Trimble v. McCollum

Duckworth, Chief Justice.

1. The amendment to the county zoning ordinance or regulation allegedly changing the zoning of properties in Cobb County, or the alleged date of such change, is nowhere in or attached to this action claiming a rezoning of property herein complained of but only a mere letter from an employee of the county informing the applicants that rezoning as requested has been accepted, which is insufficient to set aside the amendment to the zoning regulations, not a part of the petition, as being void for nonconformity *379with the laws made and provided for changing said regulations. Whether or not there has even been such rezoning is not apparent from the pleadings but only that an employee advises that the application has been approved. The lower court did not err in dismissing the action on demurrer. McDonald v. Lane, 80 Ga. 497 (5 SE 628); Funk v. Browne, 145 Ga. 828 (90 SE 64); Geele v. Bates, 77 Ga. App. 396 (49 SE2d 85); Irwin v. Tolbert, 204 Ga. 111 (49 SE2d 70).

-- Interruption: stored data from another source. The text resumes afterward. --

/-- The head word of the current wave issues: `f` is what it does. -/
def laneAct (name : String) (op : Nat) (f : LaneIn → Act Unit) (w : LaneWord) (s : State) : Result :=
  event name (·.laneAt op w) (do
    match (s.wave s.curWave).head with
    | none => pure ()
    | some x =>
      resumeAfter s.curWave x.handler
      f ((← now).laneIn s.curWave x)) s

/-- A lane word of the datapath, the special-function unit or the divide unit: poison of its sources first, then its
result and flags. -/
def laneExec (name : String) (op : Nat) (f : LaneIn → LaneOut) (w : LaneWord) (s : State) : Result :=
  laneAct name op (fun i =>
    if i.poisonLanes != 0 then stopped i 18 i.poisonLanes 0
    else
      let o := f i
      let r := i.result o
      issued i 0 r (i.arith o r)) w s

end Sys2Proof.Machine
end

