-- ==== Sys2Proof/Machine/Restore.lean ====
section
/-! DEFINITION. Saving and restoring gangs (R357 to R360, R373, R435): the boundaries of Table 15.6, the save area of
Tables 15.7 to 15.11, 8.4, 11.6 and 16.7, and the answers to fault records that they hold (R386). -/
namespace Sys2Proof.Machine

/-! ### Boundaries (Table 15.6) -/

/-- A context that has stopped at an instruction boundary outside a chain, with its sequencers at the end of one repeat (R231). -/
def Context.atBoundary (c : Context) : Bool :=
  c.em.seq.atBoundary && match c.status with
  | .running => !c.chainOpen
  | .stalled _ => !c.chainOpen
  | .ended => true
  | .halted => true
  | _ => false

/-- An entry of a residue (R232), and the words among what stands in a stream. -/
def StreamWord.savedFields (w : StreamWord) : List (Nat × Nat) :=
  [(w.word.toNat, 8), (w.payA.toNat, 8), (w.payB.toNat, 8), (w.payC.toNat, 8)]
def streamWords (l : List StreamItem) : List StreamWord := l.filterMap fun
  | .word w => some w
  | _ => none

/-- A word of the handler buffer has faulted, and its record waits (Table 17.4). -/
def State.handlerFault (s : State) (w : Wave) : Bool :=
  (s.dctx (s.wg w.wg).ctxid).faults.any fun r => r.source == .lane w.wg w.wix && bitAt (field r.bytes 0x25 1) 1

/-- A wave at a word boundary outside a chain, in its stream and in its handler buffer; a waiting VBAR.aw is saved with its residue (R369).
A chain that its emitter has stopped short of closing, by a halt or in its handler, has no more words to wait for; one whose word is
FAULTED holds the pre-emption (R387). -/
def State.waveAtBoundary (s : State) (w : Wave) : Bool :=
  let closed := !w.chain || ((streamWords w.stream).isEmpty && match w.lockedBy with
    | some k => (s.ctx k).atBoundary
    | none => true)
  let handlerClosed := !w.hchain || (w.hbuf.isEmpty && (s.ctx w.owner).atBoundary)
  w.half.isNone && w.flight.all (·.unit == .barrier) &&
  match w.status with
  | .live => closed && handlerClosed
  | .faulted => if s.handlerFault w then !w.hchain else !w.chain
  | .stopped => handlerClosed
  | _ => false

def Bound.atBoundary (b : Bound) : Bool :=
  b.asks.isNone && match b.state with
  | .poisoned => true
  | .published => true
  | .landed => b.isCopy
  | .parked => true
  | _ => false

def State.savable (s : State) (g : Nat) : Bool :=
  let x := s.gang g
  !x.paused && !x.wgs.isEmpty && x.wgs.all fun i =>
    let w := s.wg i
    w.status == .saving && w.ctxs.all (fun k => (s.ctx k).atBoundary && (s.ctx k).loads.isEmpty) && w.waves.all (fun v => s.waveAtBoundary (s.wave v))
      && w.marks.all fun m => match m.bound with
        | some b => b.atBoundary
        | none => true

/-! ### What a member keeps, and its image -/

/-- A wave as it is saved: a waiting VBAR.aw stands again at the head of its stream, marked in srcA's payload. -/
def Wave.stopped (w : Wave) : Wave :=
  let waiting := w.flight.map fun f => { f.entry with payA := 1, waiting := true }
  { w with status := .saved, left := w.status, flight := []
           stream := (waiting.filter (! ·.handler)).map .word ++ w.stream
           hbuf := waiting.filter (·.handler) ++ w.hbuf }

/-- Table 15.10's state code. -/
def Context.leftCode (c : Context) : Nat :=
  match c.status with
  | .ended => 3
  | .halted => 4
  | _ => if c.mode == .handler then 2 else 1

Submitted September 14, 1965 Decided September 22, 1965 Rehearing denied October 7, 1965. Reed, Flournoy & Tate, Robert E. Flournoy, Jr., for Trimble et al. Hicks & Howard, G. Robert Howard, for McCollum et al. King & Spalding, Daniel J. O’Connor, Jr., for Atlanta Country Club Estates, Inc.

2. The above ruling renders it unnecessary to rule on the cross bill of exceptions which assigns error on the failure of the court to hold certain portions of the special law (Ga. L. 1964, p. 3181, et seq.) authorizing zoning in Cobb County unconstitutional in that the appeal by writ of certiorari offends the Georgia Constitution in certain named and stated particulars.

Judgment affirmed on the main bill; cross bill dismissed.

All the Justices concur, except Mobley, J., not participating for providential cause.